Wildcards in Snakemake

Snakemake is a versatile pipeline manager for doing a lot of bioinformatics analysis, but handling wildcards in snakemake is not transparent, and here are some tips and tricks that we have gathered to help you process lots of files easily.

Note: most of these are contrived examples since I fixed the problems and don’t want to go back and recreate it to get the exact instance where they occurred! Hopefully some of these tips will help keep you sane as you work out your workflow!

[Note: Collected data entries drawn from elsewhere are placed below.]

/-! ## The timer step (R126) -/

theorem countDown_toNat (b : Byte) : (countDown b).toNat = b.toNat - 1 := by
  unfold countDown
  split
  · rename_i h
    simp [h]
  · bv_omega

/-- Settles O44: subtraction of natural numbers stops at 0 as `countDown` does. -/
theorem timerStepCountsDown : Obligations.TimerStepCountsDown :=
  fun s => ⟨countDown_toNat s.dt, countDown_toNat s.st, rfl⟩

/-! ## A TICK by machine steps (R120, R121) -/

/-- From an idle state the TICK the host issues is some number of machine steps, `max 1 CLOCK_SPEED` unless it faults. -/
theorem runsTo_of_tick (hb : s.burst = 0) (hi : s.inbox = []) (hf : s.faulted = false) (hp : s.paused = false)
    (h : tick s = .next t) :
    ∃ k, 1 ≤ k ∧ k ≤ max 1 s.cfg.clockSpeed ∧ (t.faulted = false → k = max 1 s.cfg.clockSpeed) ∧ RunsTo k s t := by
  have hstep : step s = beginTick s := step_of_no_command (by simp [State.inTick, hb]) hi
  rw [beginTick_of_awake hf hp] at hstep
  rw [tick_of_awake hf hp] at h
  cases hc : s.cfg.clockSpeed with
  | zero =>
    rw [hc] at h hstep
    exact ⟨1, le_rfl, le_rfl, fun _ => rfl, timerStep s, hstep, Host.Outcome.next.inj h⟩
  | succ n =>
    rw [hc] at h hstep
    obtain ⟨m, k, hm, hk, hkn, hrun⟩ := burstStep_runsTo_of_runBurst n hb h
    refine ⟨k + 1, by omega, by omega, fun hft => ?_, m, hstep.trans hm, hrun⟩
    rw [hkn hft]
    omega

/-- Settles O45: the count of `runsTo_of_tick` is exact when the TICK does not fault. -/
theorem burstOfStepsReachesTick : Obligations.BurstOfStepsReachesTick := by
  intro s t hb hi hf hp h
  obtain ⟨k, hk1, hk, hexact, hrun⟩ := runsTo_of_tick hb hi hf hp h
  exact ⟨fun hft => hexact hft ▸ hrun, fun _ => ⟨k, hk1, hk, hrun⟩⟩

/-! ## A wait-for-key instruction ends what a burst does (R127, R215) -/

/-- Fetch moves PC past the instruction and the instruction moves it back: only the two flags are written. -/
theorem instrStep_of_ldVxK {op : Word} {x : Nibble} (hop : s.fetch = some op) (hd : decodeWord op = .ok (.ldVxK x)) :
    instrStep s = .next (s.setWait true) := by
  rw [instrStep_of_decode_ok hop hd]
  show Host.Outcome.next ((s.advance.setWait true).setPc s.advance.instrAddr) = _
  rw [State.advance_instrAddr]
  rfl

/-- Only a wait-for-key instruction sets PAUSED. -/
theorem ldVxK_of_sets_paused (h : instrStep s = .next t) (hs : s.paused = false) (ht : t.paused = true) :
    ∃ op x, s.fetch = some op ∧ decodeWord op = .ok (.ldVxK x) := by
  rcases instrStep_cases h with ⟨-, rfl⟩ | ⟨op, e, -, -, rfl⟩ | ⟨op, i, hop, hd, hx⟩
  · exact absurd ht (by simp [State.raiseFetch, hs])
  · exact absurd ht (by simp [State.unrecognized, hs])
  · by_contra hno
    obtain ⟨hpaused, -⟩ := exec_wait_frame hx fun x hi => hno ⟨op, x, hop, hi ▸ hd⟩
    simp [hpaused, hs] at ht

/-- A STEP that sets PAUSED ends in a state that further STEPs leave as it is: they run the same instruction again. -/
theorem instrStep_eq_self_of_sets_paused (h : instrStep s = .next t) (hs : s.paused = false) (ht : t.paused = true) :
    instrStep t = .next t := by
  obtain ⟨op, x, hop, hd⟩ := ldVxK_of_sets_paused h hs ht
  cases (instrStep_of_ldVxK hop hd).symm.trans h
  exact instrStep_of_ldVxK (s := s.setWait true) hop hd

theorem runBurst_of_instrStep_eq_self (h : instrStep t = .next t) (hf : t.faulted = false) (n : Nat) :
    runBurst n t = .next (timerStep t) := by
  induction n with
  | zero => rfl
  | succ n ih => simp [runBurst, h, hf, ih]

/-- Settles O47: by induction on the steps of the burst; past the first that sets PAUSED the full burst changes nothing
before its timer step. -/
theorem earlyExitEqualsFullBurst : Obligations.EarlyExitEqualsFullBurst := by
  intro n
  induction n with
  | zero => exact fun s _ => rfl
  | succ n ih =>
    intro s hs
    obtain ⟨t, h⟩ := instrStep_answers_next s
    simp only [runBurstEarly, runBurst, h]
    cases hf : t.faulted with
    | true => rfl
    | false =>
      cases hp : t.paused with
      | true => exact (runBurst_of_instrStep_eq_self (instrStep_eq_self_of_sets_paused h hs hp) hf n).symm
      | false => exact ih t hp

end Sys2Proof.Machine
end

section
/-!
PROOFS. Control transfer (spec/41_flow.md R140 to R148): jumps and skips write PC alone; call and return write PC and
the stack, or take a fault.
-/

namespace Sys2Proof.Machine

variable (s : State)

/-! ## Jumps (R141, R143) -/

theorem zextAddr_toNat (nnn : Addr) : (zextAddr nnn).toNat = nnn.toNat := by
  have := nnn.isLt
  simp only [zextAddr, BitVec.toNat_setWidth]
  omega

/-- At most 0xFFF + 0xFF: the 16-bit sum does not wrap. -/
theorem zextAddr_add_zextByte_toNat (nnn : Addr) (b : Byte) :
    (zextAddr nnn + zextByte b).toNat = nnn.toNat + b.toNat := by
  have := nnn.isLt
  have := b.isLt
  simp only [zextAddr, zextByte, BitVec.toNat_add, BitVec.toNat_setWidth]
  omega

theorem onlyPc_setPc (w : Word) : OnlyPc s (s.setPc w) := ⟨rfl, fun _ => rfl⟩

/-- Settles O13: the jump is one write of PC. -/
theorem jumpSetsPc : Obligations.JumpSetsPc :=
  fun nnn s => ⟨s.setPc (zextAddr nnn), rfl, zextAddr_toNat nnn, onlyPc_setPc s _⟩

/-- Settles O14: the sum is exact in 16 bits, so above 4094 it is a PC with no word to fetch. -/
theorem jumpWithOffset : Obligations.JumpWithOffset := by
  intro nnn s
  have hpc := zextAddr_add_zextByte_toNat nnn (s.reg 0)
  refine ⟨s.setPc (zextAddr nnn + zextByte (s.reg 0)), rfl, hpc, onlyPc_setPc s _, fun habove => ?_⟩
  exact State.fetch_none _ (hpc ▸ habove)

/-! ## Skips (R144 to R147) -/

/-- An instruction that is a skip on `c` moves PC on exactly when what `c` tests holds. -/
theorem skips_iff {i : Instr} {c : Bool} {p : Prop} [Decidable p] (hi : exec i s = .next (s.skipIf c))
    (hc : c = true ↔ p) : ∃ t, exec i s = .next t ∧ t.pc = (if p then s.pc + 2 else s.pc) ∧ OnlyPc s t := by
  rw [State.skipIf_eq] at hi
  exact ⟨_, hi, if_congr hc rfl rfl, onlyPc_setPc s _⟩

/-- Settles O15: both are skips, on the equality and on its negation. -/
theorem skipOnImmediate : Obligations.SkipOnImmediate :=
  fun _ _ s => ⟨skips_iff s rfl beq_iff_eq, skips_iff s rfl bne_iff_ne⟩

/-- Settles O16: neither skip reads the ignored nibble. -/
theorem skipOnRegisters : Obligations.SkipOnRegisters :=
  fun _ _ _ s => ⟨skips_iff s rfl beq_iff_eq, skips_iff s rfl bne_iff_ne⟩

/-! ## Call and return (R140, R142) -/

theorem exec_call_of_free (nnn : Addr) (h : s.sp.val < 16) :
    exec (.call nnn) s =
      .next ((s.setStack (s.stack.set s.sp.val s.pc h) ⟨s.sp.val + 1, Nat.succ_lt_succ h⟩).setPc (zextAddr nnn)) := by
  simp only [exec, execCall, State.push_some s h]

theorem exec_call_of_full (nnn : Addr) (h : s.sp.val = 16) :
    exec (.call nnn) s = .next (faultedFrom s .stackOverflow (encode (.call nnn)) 0) := by
  simp only [exec, execCall, State.push_none s (Fin.ext h)]
  rfl

theorem State.pop_of_sp_eq_succ {k : Fin 16} (h : s.sp.val = k.val + 1) :
    s.pop = some (s.stack[k], s.setStack s.stack k.castSucc) := by
  have hk : s.sp.val - 1 = k.val := by omega
  rw [State.pop_some s (by omega) (by omega)]
  simp only [hk]
  rfl

theorem exec_ret_of_inUse (ign : Nibble) {k : Fin 16} (h : s.sp.val = k.val + 1) :
    exec (.ret ign) s = .next ((s.setStack s.stack k.castSucc).setPc s.stack[k]) := by
  simp only [exec, execRet, State.pop_of_sp_eq_succ s h]

theorem exec_ret_of_empty (ign : Nibble) (h : s.sp.val = 0) :
    exec (.ret ign) s = .next (faultedFrom s .stackUnderflow (encode (.ret ign)) 0) := by
  simp only [exec, execRet, State.pop_none s (Fin.ext h)]
  rfl

/-- Settles O17: by whether an entry is free; the push writes one entry, the one at SP. -/
theorem callPushesReturnAddress : Obligations.CallPushesReturnAddress := by
  intro nnn s
  refine ⟨fun h => ?_, exec_call_of_full s nnn⟩
  refine ⟨_, exec_call_of_free s nnn h, zextAddr_toNat nnn, rfl, ?_, fun k hk => ?_, rfl, fun _ => rfl⟩
  · exact Vector.getElem_set_self h
  · exact Vector.getElem_set_ne h k.isLt hk.symm

/-- Settles O18: by whether an entry is in use; the pop writes no entry. -/
theorem returnPopsNewestEntry : Obligations.ReturnPopsNewestEntry :=
  fun ign s => ⟨fun _ h => ⟨_, exec_ret_of_inUse s ign h, rfl, rfl, rfl, fun _ => rfl⟩, exec_ret_of_empty s ign⟩

/-- Settles O19: the entry that the return pops is the one that the call pushed. -/
theorem callThenReturn : Obligations.CallThenReturn := by
  intro nnn ign s h
  obtain ⟨hpush, -⟩ := callPushesReturnAddress nnn s
  obtain ⟨t, hcall, -, htsp, htop, -⟩ := hpush h
  refine ⟨t, hcall, fun u hstack husp => ?_⟩
  obtain ⟨hpop, -⟩ := returnPopsNewestEntry ign u
  obtain ⟨w, hret, hpc, hwsp, -⟩ := hpop ⟨s.sp.val, h⟩ (husp ▸ htsp)
  refine ⟨w, hret, ?_, Fin.ext hwsp⟩
  calc w.pc = u.stack[s.sp.val] := hpc
    _ = t.stack[s.sp.val] := by rw [hstack]
    _ = s.pc := htop

end Sys2Proof.Machine
end

section
/-!
PROOFS. Register loads and 8-bit arithmetic and logic (spec/42_alu.md R160 to R172): an instruction is one register
write or the two of a result and a flag, and the second of two writes is the one that remains (R172).
-/

namespace Sys2Proof.Machine

variable (s : State) (x : Nibble) (r f : Byte)

/-! ## The registers written, and the frame -/

theorem onlyRegs_setReg : OnlyRegs s (s.setReg x r) [x] :=
  ⟨s.setReg_eq x r, fun _ hy => s.reg_setReg_ne (List.ne_of_not_mem_cons hy) r, fun _ => rfl⟩

theorem onlyRegs_resultThenFlag : OnlyRegs s (s.resultThenFlag x r f) [x, flagReg] := by
  refine ⟨s.resultThenFlag_eq x r f, fun y hy => ?_, fun _ => rfl⟩
  obtain ⟨hx, hF⟩ : y ≠ x ∧ y ≠ flagReg := by simpa using hy
  rw [State.resultThenFlag_reg, if_neg hF, if_neg hx]

theorem onlyRegs_flagThenResult : OnlyRegs s (s.flagThenResult x r f) [x, flagReg] := by
  refine ⟨s.flagThenResult_eq x r f, fun y hy => ?_, fun _ => rfl⟩
  obtain ⟨hx, hF⟩ : y ≠ x ∧ y ≠ flagReg := by simpa using hy
  rw [State.flagThenResult_reg, if_neg hx, if_neg hF]

@[simp] theorem State.resultThenFlag_flag : (s.resultThenFlag x r f).reg flagReg = f := by
  rw [State.resultThenFlag_reg, if_pos rfl]

@[simp] theorem State.flagThenResult_result : (s.flagThenResult x r f).reg x = r := by
  rw [State.flagThenResult_reg, if_pos rfl]

section
variable {x} (hx : x ≠ flagReg)
include hx

theorem State.resultThenFlag_result : (s.resultThenFlag x r f).reg x = r := by
  rw [State.resultThenFlag_reg, if_neg hx, if_pos rfl]

theorem State.flagThenResult_flag : (s.flagThenResult x r f).reg flagReg = f := by
  rw [State.flagThenResult_reg, if_neg hx.symm, if_pos rfl]

end

/-! ## Flag values (R171) -/

theorem flagOf_decide (p : Prop) [Decidable p] : flagOf (decide p) = if p then 1 else 0 := by
  by_cases h : p <;> simp [flagOf, h]

theorem flagOf_toNat (c : Bool) : (flagOf c).toNat = c.toNat := by
  cases c <;> rfl

theorem lowBitFlag_toNat (a : Byte) : (lowBitFlag a).toNat = a.toNat % 2 := by
  rw [lowBitFlag, flagOf_toNat, BitVec.getLsbD, Nat.toNat_testBit, Nat.pow_zero, Nat.div_one]

theorem highBitFlag_toNat (a : Byte) : (highBitFlag a).toNat = a.toNat / 128 := by
  have := a.isLt
  rw [highBitFlag, flagOf_toNat, BitVec.getLsbD, Nat.toNat_testBit]
  omega

/-! ## One register written (R160 to R162) -/

/-- Settles O6: one register write. -/
theorem loadImmediate : Obligations.LoadImmediate :=
  fun x kk s => ⟨s.setReg x kk, rfl, s.reg_setReg_same x kk, onlyRegs_setReg s x kk⟩

/-- Settles O7: one register write, of the sum of two bytes. -/
theorem addImmediate : Obligations.AddImmediate := by
  refine fun x kk s => ⟨s.setReg x (s.reg x + kk), rfl, ?_, onlyRegs_setReg s x _⟩
  rw [State.reg_setReg_same, BitVec.toNat_add]

/-- Settles O8: one register write, also when Vy is the flag register. -/
theorem registerSet : Obligations.RegisterSet :=
  fun x y s => ⟨s.setReg x (s.reg y), rfl, s.reg_setReg_same x _, onlyRegs_setReg s x _⟩

/-! ## The result, then the flag (R163 to R166) -/

/-- What an instruction that writes its result and then its flag does: the flag always remains. -/
theorem writes_result_then_flag {i : Instr} {s : State} {x : Nibble} {r f : Byte}
    (hi : exec i s = .next (s.resultThenFlag x r f)) :
    ∃ t, exec i s = .next t ∧ t.reg flagReg = f ∧ (x ≠ flagReg → t.reg x = r) ∧ OnlyRegs s t [x, flagReg] :=
  ⟨_, hi, s.resultThenFlag_flag x r f, s.resultThenFlag_result r f, onlyRegs_resultThenFlag s x r f⟩

/-- Settles O9: each of the three writes its result, then a 0. -/
theorem logicOperationsResetFlag : Obligations.LogicOperationsResetFlag :=
  fun _ _ _ => ⟨writes_result_then_flag rfl, writes_result_then_flag rfl, writes_result_then_flag rfl⟩

/-- Settles O10: the sum of the bytes is the full sum's low byte, and the carry is read off the full sum. -/
theorem addRegistersCarry : Obligations.AddRegistersCarry := by
  intro x y s
  obtain ⟨t, ht, hflag, hresult, hframe⟩ := writes_result_then_flag (i := .addReg x y) (s := s) rfl
  refine ⟨t, ht, hflag.trans (flagOf_decide _), fun hx => ?_, hframe⟩
  rw [hresult hx, BitVec.toNat_add]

Use constraints on wildcards

One of the problems I run into is that snakemake says it can’t figure out how to create a file that stems from a wildcard. For example, if you start with a file called seqs.fastq and then make a file called seqs.clean.fastq and then seqs.clean.really.fastq using wildcards, you might use something like this:

rule clean:
    input:
        "{seqfile}.fastq"
    output:
        "{seqfile}.clean.fastq"

rule reallyclean:
    input:
        "{seqfile}.clean.fastq"
    output:
        "{seqfile}.clean.really.fastq"

Now, however snakemake will try and match {seqfile}.fastq to both seqs.fastq and seqs.clean.fastq giving you wildcards of seqs and seqs.clean

You can overcome this problem by constraining your wildcards. There are three ways to do it, but typically I find the global solution to be the cleanest:

wildcard_constraints:
   seqfile = '\w+'

With this constraint, the wilcard can only contain letters, numbers, or underscores (not strictly true but close enough). This means that the wildcard can only match seqs and not seqs.clean (because the . is not a letter, number, or underscore). This constrains your wildcard matches and ensures that you can have multiple files with the same extension. Of course, with this rule, your wildcards need to only match the regular expression (\w+)!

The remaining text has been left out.